▶ _ACTIVITY_: Print the records below word for word, beginning with the first line and ending once the line containing "AES_BLOCK (R170). -/" is printed.
---*---
-- ==== Sys2Proof/Machine/Aes.lean ====
section
/-! DEFINITION. The AES_BLOCK command (40_aes_core.md R170). -/

namespace Sys2Proof.Machine

/-- AES_BLOCK's transform: ct = AES128(LAT.KEY, MemRead(LAT.SRC_ADDR, 16)) (R170). -/
def aesBlockResult (l : Latch) (m : Memory) : Result :=
  { out := aes128 l.key.bytes (readBytes m l.srcAddr.toNat 16), authFail := false }

/-- AES_BLOCK (R170). -/
def execAesBlock (f : Fields) (s : State) : Host.Outcome State Fault Refusal :=
  runCommand (.aesBlock f) aesBlockResult s

end Sys2Proof.Machine
end

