-- ==== Sys2Proof/Certificates/Slice0/Obligations.lean ====
section
/-! DEFINITION. The statements for the provers, each with the rules of spec/ it formalises. -/

open Sys2Proof Sys2Proof.Machine

/-! ## The command word -/

/-- 30_encoding.md R117: Decode and Encode are inverse on the legal words, and the encodings. The third and fourth clauses
are the model's choice, its split of decoding (log 9): `decode`, the choice of the command by OP, and the encoding are
inverse on every word with a legal OP, so no bit of a word is dropped. -/
def Obligations.EncodeAndDecodeAreInverse : Prop :=
  (∀ i : Instr, i.WellFormed → decodeLegal (encode i) = .ok i) ∧
  (∀ v i, decodeLegal v = .ok i → encode i = v) ∧
  (∀ i, decode (encode i) = .ok i) ∧
  (∀ v i, decode v = .ok i → encode i = v) ∧
  encode (.aesBlock ⟨0, 0, 0⟩) = 0x00000001 ∧ encode (.mmoHash ⟨0, 0, 0⟩) = 0x00000004 ∧
  encode (.hmacMmo ⟨0, 0, 0⟩) = 0x00000005 ∧
  ∀ (n : BitVec 4) (m : BitVec 5),
    encode (.ccmEnc ⟨n, m, 0⟩) = BitVec.ofNat 32 ((m.toNat <<< 8) ||| (n.toNat <<< 4) ||| 0x2) ∧
    encode (.ccmDec ⟨n, m, 0⟩) = BitVec.ofNat 32 ((m.toNat <<< 8) ||| (n.toNat <<< 4) ||| 0x3)

/-- 30_encoding.md R114: the legal words, command by command. -/
def Obligations.LegalWordsAreExactly : Prop :=
  ∀ v : Word,
    ((∃ f, decodeLegal v = .ok (.aesBlock f)) ↔ v = 0x00000001) ∧
    ((∃ f, decodeLegal v = .ok (.mmoHash f)) ↔ v = 0x00000004) ∧
    ((∃ f, decodeLegal v = .ok (.hmacMmo f)) ↔ v = 0x00000005) ∧
    ((∃ f, decodeLegal v = .ok (.ccmEnc f)) ↔
      ∃ n ∈ [7, 8, 9, 10, 11, 12, 13], ∃ m ∈ [4, 6, 8, 10, 12, 14, 16],
        v = BitVec.ofNat 32 ((m <<< 8) ||| (n <<< 4) ||| 0x2)) ∧
    ((∃ f, decodeLegal v = .ok (.ccmDec f)) ↔
      ∃ n ∈ [7, 8, 9, 10, 11, 12, 13], ∃ m ∈ [4, 6, 8, 10, 12, 14, 16],
        v = BitVec.ofNat 32 ((m <<< 8) ||| (n <<< 4) ||| 0x3))

/-- 30_encoding.md R116: the first failing check decides, in the order OP, RSVD, the zero fields, N, M; a word that
passes them all is its operation with its N and M. -/
def Obligations.DecodeRunsItsChecksInOrder : Prop :=
  ∀ v : Word,
    let op := (v.extractLsb' 0 4).toNat
    let n := (v.extractLsb' 4 4).toNat
    let m := (v.extractLsb' 8 5).toNat
    let rsvd := (v.extractLsb' 13 19).toNat
    (op ∉ [1, 2, 3, 4, 5] → decodeLegal v = .error .badOpcode) ∧
    (op ∈ [1, 2, 3, 4, 5] → rsvd ≠ 0 → decodeLegal v = .error .badField) ∧
    (op ∈ [1, 4, 5] → rsvd = 0 → (n ≠ 0 ∨ m ≠ 0) → decodeLegal v = .error .badField) ∧
    (op = 1 → rsvd = 0 → n = 0 → m = 0 → decodeLegal v = .ok (.aesBlock ⟨0, 0, 0⟩)) ∧
    (op = 4 → rsvd = 0 → n = 0 → m = 0 → decodeLegal v = .ok (.mmoHash ⟨0, 0, 0⟩)) ∧
    (op = 5 → rsvd = 0 → n = 0 → m = 0 → decodeLegal v = .ok (.hmacMmo ⟨0, 0, 0⟩)) ∧
    (op ∈ [2, 3] → rsvd = 0 → (n < 7 ∨ n > 13) → decodeLegal v = .error .badNonceLen) ∧
    (op ∈ [2, 3] → rsvd = 0 → 7 ≤ n → n ≤ 13 → m ∉ [4, 6, 8, 10, 12, 14, 16] → decodeLegal v = .error .badMacLen) ∧
    (op = 2 → rsvd = 0 → 7 ≤ n → n ≤ 13 → m ∈ [4, 6, 8, 10, 12, 14, 16] →
      decodeLegal v = .ok (.ccmEnc ⟨BitVec.ofNat 4 n, BitVec.ofNat 5 m, 0⟩)) ∧
    (op = 3 → rsvd = 0 → 7 ≤ n → n ≤ 13 → m ∈ [4, 6, 8, 10, 12, 14, 16] →
      decodeLegal v = .ok (.ccmDec ⟨BitVec.ofNat 4 n, BitVec.ofNat 5 m, 0⟩))

/-- 95_test_vectors.md section 6.1, 30_encoding.md R111: a few words written out bit by bit. -/
def Obligations.WrittenWordsDecode : Prop :=
  decode 0b00000000000000000000000000000001#32 = .ok (.aesBlock ⟨0, 0, 0⟩) ∧
  decode 0b00000000000000000000010001110010#32 = .ok (.ccmEnc ⟨7, 4, 0⟩) ∧
  decode 0b00000000000000000001000011010011#32 = .ok (.ccmDec ⟨13, 16, 0⟩) ∧
  decode 0b00000000000000000000000000000100#32 = .ok (.mmoHash ⟨0, 0, 0⟩) ∧
  decode 0b00000000000000000000000000000101#32 = .ok (.hmacMmo ⟨0, 0, 0⟩) ∧
  decode 0b00000000000000000010000000000110#32 = .error .badOpcode

/-! ## A step runs the decoded command -/

/-- 60_exceptions.md R290, 10_state.md R67: while BUSY the engine's turn, taken from the schedule or because nothing else
is left, is the execute step of the command LAT.CMD names; a reserved OP ends in BAD_OPCODE. The schedule is the
model's (log 1). -/
def Obligations.StepRunsTheLatchedCommand : Prop :=
  ∀ (s : State) (rest : List Turn), s.phase = .busy →
    (s.schedule = .engine :: rest ∨ s.schedule = [] ∧ rest = []) →
    (∀ i, decode s.lat.cmd = .ok i → step s = exec i { s with schedule := rest }) ∧
    (∀ e, decode s.lat.cmd = .error e →
      ∃ t, step s = .next t ∧ Failed { s with schedule := rest } t .badOpcode)

/-- 30_encoding.md R115: every word is accepted; an illegal one then completes with its error, and changes nothing but
STATUS, OUT_LEN and the latch. -/
def Obligations.IllegalWordIsAcceptedThenFails : Prop :=
  ∀ (s : State) (v : Word) (e : ErrorCode) (rest : List Turn), s.phase = .idle →
    s.schedule = asmWr 0x04 v :: .engine :: rest → decodeLegal v = .error e →
    ∃ t, Sys2Proof.core.run 2 s = .next t ∧
      Failed { s with schedule := rest, lat := latchOf v s } t e

/-! ## The commands: results, completion and frame -/

/-- 40_aes_core.md R170: AES_BLOCK on every state in which it executes normally. -/
def Obligations.AesBlockEncryptsTheBlock : Prop :=
  ∀ (f : Fields) (s : State), s.mem.wf → Valid (.aesBlock f) s → BusAdmits (.aesBlock f) s →
    ∃ t, exec (.aesBlock f) s = .next t ∧ t.outLen = 16 ∧
      Completed s t (aes128 s.lat.key.bytes (readBytes s.mem s.lat.srcAddr.toNat 16)) false

/-- 41_ccm.md R197, R192: CCM_ENC writes C || U. -/
def Obligations.CcmEncWritesCiphertextAndTag : Prop :=
  ∀ (f : Fields) (s : State), s.mem.wf → Valid (.ccmEnc f) s → BusAdmits (.ccmEnc f) s →
    ∃ t, exec (.ccmEnc f) s = .next t ∧ t.outLen.toNat = s.lat.srcLen.toNat + f.mlen.toNat ∧
      Completed s t
        (ccmEnc s.lat.key.bytes (s.lat.nonce.bytes.take f.nlen.toNat)
          (readBytes s.mem s.lat.adAddr.toNat s.lat.adLen.toNat)
          (readBytes s.mem s.lat.srcAddr.toNat s.lat.srcLen.toNat) f.mlen.toNat) false

/-- 41_ccm.md R198 to R200: CCM_DEC writes the payload when the tag verifies or RELEASE_UNAUTH was latched, and zeros
otherwise; AUTH_FAIL says which, and a failed tag is a successful completion. -/
def Obligations.CcmDecReleasesOrWithholdsThePayload : Prop :=
  ∀ (f : Fields) (s : State), s.mem.wf → Valid (.ccmDec f) s → BusAdmits (.ccmDec f) s →
    ∃ t, exec (.ccmDec f) s = .next t ∧ t.outLen.toNat = s.lat.srcLen.toNat - f.mlen.toNat ∧
      ∀ p ok, ccmDec s.lat.key.bytes (s.lat.nonce.bytes.take f.nlen.toNat)
          (readBytes s.mem s.lat.adAddr.toNat s.lat.adLen.toNat)
          (readBytes s.mem s.lat.srcAddr.toNat s.lat.srcLen.toNat) f.mlen.toNat = (p, ok) →
        (ok = true → Completed s t p false) ∧
        (ok = false → s.lat.releaseUnauth = true → Completed s t p true) ∧
        (ok = false → s.lat.releaseUnauth = false →
          Completed s t (zeros (s.lat.srcLen.toNat - f.mlen.toNat)) true)

/-- 42_mmo_hash.md R240: MMO_HASH of every message length; `MmoHashChainsTheBlocks` says what mmoHash is. -/
def Obligations.MmoHashWritesTheDigest : Prop :=
  ∀ (f : Fields) (s : State), s.mem.wf → Valid (.mmoHash f) s → BusAdmits (.mmoHash f) s →
    ∃ t, exec (.mmoHash f) s = .next t ∧ t.outLen = 16 ∧
      Completed s t (mmoHash (readBytes s.mem s.lat.srcAddr.toNat s.lat.srcLen.toNat)) false

/-- 43_hmac.md R265, R262: HMAC_MMO is MMOHash(K2 || MMOHash(K1 || X)). -/
def Obligations.HmacMmoWritesTheDigest : Prop :=
  ∀ (f : Fields) (s : State), s.mem.wf → Valid (.hmacMmo f) s → BusAdmits (.hmacMmo f) s →
    ∃ t, exec (.hmacMmo f) s = .next t ∧ t.outLen = 16 ∧
      Completed s t
        (mmoHash (xorBytes s.lat.key.bytes (rep 16 0x5C) ++
          mmoHash (xorBytes s.lat.key.bytes (rep 16 0x36) ++
            readBytes s.mem s.lat.srcAddr.toNat s.lat.srcLen.toNat))) false

/-- 60_exceptions.md R297, R293, 10_state.md R60: the frame of every command, however it ends: only STATUS, OUT_LEN, the
phase, bytes of its output region and the model's count of draws (log 6) change; CMD_IGNORED does not. -/
def Obligations.CommandChangesOnlyItsOutputAndStatus : Prop :=
  ∀ (i : Instr) (s t : State), s.mem.wf → exec i s = .next t →
    t = { s with status := t.status, outLen := t.outLen, phase := .idle, mem := t.mem, draws := t.draws } ∧
    t.status.cmdIgnored = s.status.cmdIgnored ∧
    ∀ a, ¬ inRegion (outputRegion i s.lat) a → readByte t.mem a = readByte s.mem a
---*---
▶ _TASK SOLUTION_:
-- ==== Sys2Proof/Machine/Aes.lean ====
section
/-! DEFINITION. The AES_BLOCK command (40_aes_core.md R170). -/

namespace Sys2Proof.Machine

/-- AES_BLOCK's transform: ct = AES128(LAT.KEY, MemRead(LAT.SRC_ADDR, 16)) (R170). -/
def aesBlockResult (l : Latch) (m : Memory) : Result :=
  { out := aes128 l.key.bytes (readBytes m l.srcAddr.toNat 16), authFail := false }

/-- AES_BLOCK (R170). -/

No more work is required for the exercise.